Time to strengthen the efforts in tackling fraud and waste!
The World Health Organisation considers fraud as one of the ten leading causes of inefficiency in health systems. The average amount of healthcare fraud is estimated to be 6.19% of the global healthcare expenditure for 2013 (or roughly 5.65€ trillion)[1].
These astounding figures resonate even louder in a time when national healthcare systems are put under considerable financial constraints and when governments, payers, healthcare providers and patients are required to spend every single euro with extra care. The recent European Commission’s Country-specific Recommendations (CSR) invite Member States to take measures to contain healthcare costs whose raise represents a risk for the sustainability of social protection systems. An efficient fraud detection system could free up considerable resources to be invested to improve quality and access to healthcare.
Committed to the principle of access to high quality healthcare for everyone, AIM acknowledges that healthcare fraud and corruption represent a tremendous obstacle to universal, solidarity-based and sustainable healthcare systems. Therefore, AIM, through its Working Group dedicated to the Fight against Fraud, underlines the importance for health insurers, healthcare providers and authorities to develop proactive and efficient anti-fraud policies. AIM fraud experts identify several areas to take actions:
- Collaboration with providers and patients should be promoted as many cases of irregularities reported happen to be simple mistakes rather than fraud. Providing constructive feedback and optimising billing procedures would also contribute to more transparency, less mistakes and fraud opportunities;
- The use of e-tools and data mining technics to prevent and detect fraudulent behaviours can play a crucial role to support fraud audits and better allocate resources;
- Multiple approach system implying creation of dedicated fraud units within organisations, the development of corporate compliance schemes and the enforcement of principles of integrity both for employees and affiliates of healthcare insurers are proven to be appropriate and efficient solutions;
- Sharing information about new fraud trends, exchanging best practices and information between health insurers and governments both at national and international level can be a big help, also to tackle the issue of cross-border healthcare fraud.
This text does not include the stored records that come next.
-- ==== Sys2Proof/Machine/HostCmds.lean ====
section
/-! DEFINITION. The commands of the hosts: one whole packet of each opcode, from its sender's link to its replies and notifications. -/

namespace Sys2Proof.Machine

/-- A body whose bits [lo+n-1 : lo] of octet `off` hold `v`: the operation that a row of the table fixes. A body too short to hold the octet stays as it is. -/
def setField (b : Rec) (off lo n v : Nat) : Rec :=
  let o := rd b off 1
  b.set off (BitVec.ofNat 8 (o - bits o lo n * 2 ^ lo + v * 2 ^ lo))

/-- One whole packet of opcode `o` sent on its context's transport (R58 to R80), after which the device packets that wait on an Ethernet
port leave (R488). -/
def hostPacket (o : OpSpec) (h : Hdr) (b : Rec) (s : State) : State := ethDrain (submit o h b opSpec s)
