/-- R208: a read of TBL gives TB[23:0] of the tick in which the instruction executes and puts TB[47:24] of it into the latch, a read of TBH gives the latch, so the pair is one 48-bit value; at activation the latch takes TB[47:24] of the activation tick. R410: pushes go down from SP
in data memory, pops come back up, neither happens below SB or at STACK_TOP. Beside these: LD moves what its address reads as into its register, ST what its register reads as to its address, MOV one register to another (AaH is sign-extended and clears AaL, AaL and AaG leave the rest, AaH read with SAT saturates and sets L); MACX adds the product of two reads; a
queue port takes words of CELL and TAG, and each CMD takes 20 cycles more. Addresses not listed raise DATA_ADDR; a data write changes that word alone. -/
def Obligations.CesynMemory : Prop :=
  (∀ (e : CoreEnv) (k : Core), dRead e k 0x1B000 = some (e.tb.truncate 24, { k with tbh := (e.tb >>> 24).truncate 24 }) ∧ dRead e k 0x1B001 = some (k.tbh, k)
      ∧ (∀ lo k1 hi k2, dRead e k 0x1B000 = some (lo, k1) → dRead e k1 0x1B001 = some (hi, k2) → hi ++ lo = e.tb)
      ∧ (∀ a, 0x1B004 < a → dRead e k a = none) ∧ (∀ a v, 0x18000 ≤ a → a < 0x19000 → dWrite e k a v = none) ∧ (∀ a v, 0x1A100 ≤ a → dWrite e k a v = none)
      ∧ (∀ a v, a < 0x18000 → ∃ k', dWrite e k a v = some (k', 0) ∧ tget wordDef k'.data a = v ∧ (∀ b, b ≠ a → tget wordDef k'.data b = tget wordDef k.data b) ∧ k' = { k with data := k'.data }
          ∧ (dRead e k a = some (tget wordDef k.data a, k))))
    ∧ (∀ (s : State) (c : Nat), (coreEnv s c).tb = s.tbNow) ∧ (∀ (t m : Nat) (d : Rec) (adc : List (Bool × Bool × List Nat)) (s : State), ((activate t m d adc s).core (tdCore d)).tbh = (s.tbNow >>> 24).truncate 24)
    ∧ (∀ (op : CoreOp) (dn : Nat), CoreStep (.tblRead op dn) op 1 1 (fun k k' => (∀ j, j % 8 ≠ dn % 8 → k'.dr j = k.dr j) ∧ k' = { k with d := k'.d, tbh := k'.tbh, pc := k'.pc, cycles := k'.cycles, busy := k'.busy })
        ∧ ∀ (s : State), CoreReady op s → InLine 1 (s.core op.core) → ∃ u, exec (.tblRead op dn) s = .next u ∧ (u.core op.core).dr dn = s.tbNow.truncate 24
          ∧ (u.core op.core).tbh = (s.tbNow >>> 24).truncate 24 ∧ u.tbNow = s.tbNow)
    ∧ (∀ (k : Core) (v : W24) (vs : List W24), (k.sp.toNat < k.sb.toNat + 1 → pushAll k (v :: vs) = .error trapStack)
        ∧ (k.sb.toNat + 1 ≤ k.sp.toNat → k.sp.toNat ≤ 0x18000 → ∃ k', pushAll k (v :: vs) = pushAll k' vs ∧ k'.sp = k.sp - 1 ∧ tget wordDef k'.data k'.sp.toNat = v
            ∧ (∀ b, b ≠ k'.sp.toNat → tget wordDef k'.data b = tget wordDef k.data b) ∧ k' = { k with sp := k'.sp, data := k'.data })
        ∧ (k.sb.toNat + 1 ≤ k.sp.toNat → 0x18000 < k.sp.toNat → pushAll k (v :: vs) = .error trapAddr) ∧ pushAll k [] = .ok k)
    ∧ (∀ (top : BitVec 17) (k : Core) (n : Nat), (k.sp = top → popAll top k (n + 1) = .error trapStack) ∧ (k.sp ≠ top → 0x18000 ≤ k.sp.toNat → popAll top k (n + 1) = .error trapAddr)
        ∧ (k.sp ≠ top → k.sp.toNat < 0x18000 → ∀ vs k', popAll top { k with sp := k.sp + 1 } n = .ok (vs, k') → popAll top k (n + 1) = .ok (tget wordDef k.data k.sp.toNat :: vs, k')) ∧ popAll top k 0 = .ok ([], k))
    ∧ (∀ (op : CoreOp) (a : BitVec 16), CoreTraps (.call op a) op (fun k => (stBit k fLoop = true → k.pc + 1 ≠ k.le_) ∧ k.sp.toNat < k.sb.toNat + 1) trapStack
        ∧ CoreTraps (.ret op) op (fun k => (stBit k fLoop = true → k.pc + 1 ≠ k.le_) ∧ k.sp = k.stackTop) trapStack)
    ∧ (∀ (op : CoreOp) (code ea : Nat) (ext : W24), let w := if eaExt ea then 2 else 1
      code < 52 →
        (ea / 8 % 8 = 7 → ea % 8 = 1 → (code ≠ 51 ∨ ext.toNat < 65536) →
            ∀ s k1, CoreReady op s → InLine w (s.core op.core) → regWrite (s.core op.core) code ext = some k1 → InLine w k1 → ∃ u, exec (.ld op code ea ext) s = .next u
              ∧ u.core op.core = { k1 with pc := (s.core op.core).pc + BitVec.ofNat 16 w, cycles := k1.cycles + w, busy := k1.busy + w } ∧ (∀ c, c ≠ op.core → u.core c = s.core c) ∧ Only [.ces] s u)
          ∧ (¬(ea / 8 % 8 = 7 ∧ ea % 8 = 1) → ∀ s, CoreReady op s → InLine w (s.core op.core) → let e := coreEnv s op.core
            (∀ a k1 v k2 k3, eaAddr (s.core op.core) ea ext = some (a, k1) → dRead e k1 a = some (v, k2) → regWrite k2 code v = some k3 → InLine w k3 →
                ∃ u, exec (.ld op code ea ext) s = .next u ∧ u.core op.core = { k3 with pc := (s.core op.core).pc + BitVec.ofNat 16 w, cycles := k3.cycles + w, busy := k3.busy + w }
                  ∧ (∀ c, c ≠ op.core → u.core c = s.core c) ∧ Only [.ces] s u)
              ∧ (∀ v k1 a k2 k3 x, regRead (s.core op.core) code = some (v, k1) → eaAddr k1 ea ext = some (a, k2) → dWrite e k2 a v = some (k3, x) →
                ∃ u, exec (.st op code ea ext) s = .next u ∧ u.core op.core = { k3 with pc := (s.core op.core).pc + BitVec.ofNat 16 w, cycles := k3.cycles + (w + x), busy := k3.busy + (w + x) }
                  ∧ (∀ c, c ≠ op.core → u.core c = s.core c) ∧ Only [.ces] s u)))
    ∧ (∀ (op : CoreOp) (dst src : Nat) (s : State), CoreReady op s → InLine 1 (s.core op.core) → ∀ v k1 k2, regRead (s.core op.core) src = some (v, k1) → regWrite k1 dst v = some k2 → InLine 1 k2 →
        ∃ u, exec (.mov op dst src) s = .next u ∧ u.core op.core = { k2 with pc := (s.core op.core).pc + 1, cycles := k2.cycles + 1, busy := k2.busy + 1 }
          ∧ (∀ c, c ≠ op.core → u.core c = s.core c) ∧ Only [.ces] s u)
    ∧ (∀ (k : Core) (n : Nat) (v : W24), (n < 8 → regRead k n = some (k.dr n, k) ∧ regWrite k n v = some (setD n v k) ∧ ∃ k', regWrite k (8 + n) v = some k' ∧ k'.ptr n = v.truncate 17 ∧ k' = { k with p := k'.p })
        ∧ (n < 4 → (∃ k', regWrite k (32 + n) v = some k' ∧ (k'.acc n).toInt = v.toInt * 2 ^ 24 ∧ k' = { k with a := k'.a })
          ∧ (∃ k', regWrite k (36 + n) v = some k' ∧ (k'.acc n).extractLsb' 0 24 = v ∧ (k'.acc n).extractLsb' 24 32 = (k.acc n).extractLsb' 24 32 ∧ k' = { k with a := k'.a })
          ∧ (∃ k', regWrite k (40 + n) v = some k' ∧ (k'.acc n).extractLsb' 48 8 = v.truncate 8 ∧ (k'.acc n).extractLsb' 0 48 = (k.acc n).extractLsb' 0 48 ∧ k' = { k with a := k'.a })
          ∧ ((stBit k fSat = false ∨ guardOvf (k.acc n) = false) → regRead k (32 + n) = some ((k.acc n).extractLsb' 24 24, k))
          ∧ (stBit k fSat = true → guardOvf (k.acc n) = true → regRead k (32 + n) = some (if (k.acc n).msb then 0x800000 else 0x7FFFFF, setSt fL true k)))
        ∧ (52 ≤ n → regRead k n = none ∧ regWrite k n v = none) ∧ (65536 ≤ v.toNat → regWrite k 51 v = none))
    ∧ (∀ (op : CoreOp) (mc aa mx px my py : Nat) (s : State), CoreReady op s → InLine 1 (s.core op.core) → mx ≤ 4 → my ≤ 4 → let e := coreEnv s op.core
      ∀ a k1 b k2 x k3 y k4, eaPtr (s.core op.core) mx (px % 4) = some (a, k1) → eaPtr k1 my (4 + py % 4) = some (b, k2) → dRead e k2 a = some (x, k3) → dRead e k3 b = some (y, k4) →
        ∃ u, exec (.macx op mc aa mx px my py) s = .next u ∧ u.core op.core = { mulInto (mc % 8) aa x y k4 with pc := (s.core op.core).pc + 1, cycles := k4.cycles + 1, busy := k4.busy + 1 }
          ∧ (∀ c, c ≠ op.core → u.core c = s.core c) ∧ Only [.ces] s u)
    ∧ (∀ (op : CoreOp) (p w : Nat) (v : W24), p < 8 →
        (w < 16 → CoreStep (.queuePortWordWrite op p w v) op 1 1 (fun k k' => tget wordDef (k'.port p).cell w = v ∧ (k'.port p).view = (k.port p).view ∧ (k'.port p).tag = (k.port p).tag
            ∧ (∀ q, q ≠ p → k'.port q = k.port q) ∧ k' = { k with ports := k'.ports, pc := k'.pc, cycles := k'.cycles, busy := k'.busy }))
          ∧ (w = 16 → CoreStep (.queuePortWordWrite op p w v) op 1 1 (fun k k' => (k'.port p).tag = v &&& ~~~0x20 ∧ (k'.port p).cell = (k.port p).cell
            ∧ (∀ q, q ≠ p → k'.port q = k.port q) ∧ k' = { k with ports := k'.ports, pc := k'.pc, cycles := k'.cycles, busy := k'.busy })))
    ∧ (∀ (op : CoreOp) (p cmd : Nat) (i : Instr), p < 8 →
        (cmd, i) ∈ [(1, .queuePortRead op p), (2, .queuePortPush op p), (3, .queuePortMark op p), (4, .queuePortClearMark op p), (5, .queuePortRewind op p), (6, Instr.queuePortRelease op p)] →
          CoreStep i op 21 1 (fun k k' => (∃ lim fn, k'.port p = portCmd lim cmd fn (k.port p)) ∧ (∀ q, q ≠ p → k'.port q = k.port q)
            ∧ k' = { k with ports := k'.ports, pc := k'.pc, cycles := k'.cycles, busy := k'.busy }))
    ∧ ∀ (lim : Nat) (fn : Fn) (x : Port) (c : Cell), x.q.isSome = true → x.producer = false →
      (x.view[x.read]? = some c → (portCmd lim 1 fn x).read = x.read + 1 ∧ (portCmd lim 1 fn x).lastOk = true ∧ (portCmd lim 1 fn x).tag = tagOf c)
        ∧ (x.view[x.read]? = none → portCmd lim 1 fn x = { x with lastOk := false })
        ∧ portCmd lim 3 fn x = { x with mark := some x.read, lastOk := true } ∧ portCmd lim 4 fn x = { x with mark := none, lastOk := true }
        ∧ (∀ m, x.mark = some m → portCmd lim 5 fn x = { x with read := m, lastOk := true }) ∧ (x.mark = none → portCmd lim 5 fn x = { x with lastOk := false })
        ∧ portCmd lim 2 fn x = { x with lastOk := false } ∧ portCmd lim 6 fn x = { x with freed := max x.freed (portBoundary x), lastOk := true }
Together with its partner, the European Healthcare Fraud & Corruption Network (EHFCN), AIM supports the recommendations formulated in the Study on Corruption in the Healthcare Sector ordered by the European Commission in 2013[2] and asks both the EU and national governments to support the different players involved to fight fraud by helping them to develop innovative and efficient anti-fraud systems through:
- setting clear and effectively enforced anti-fraud and corruption rules
- communicating about the impact of fraud on healthcare systems
- facilitating the exchange of information between stakeholders
About AIM Fight against Fraud Working Group
AIM holds on a regular basis meetings dedicated to the fight against fraud in healthcare. The group gathers fraud experts from all over Europe who exchange about policies and tools to tackle fraud. This working group intends to inspire the members of AIM to take more concrete measures in this field.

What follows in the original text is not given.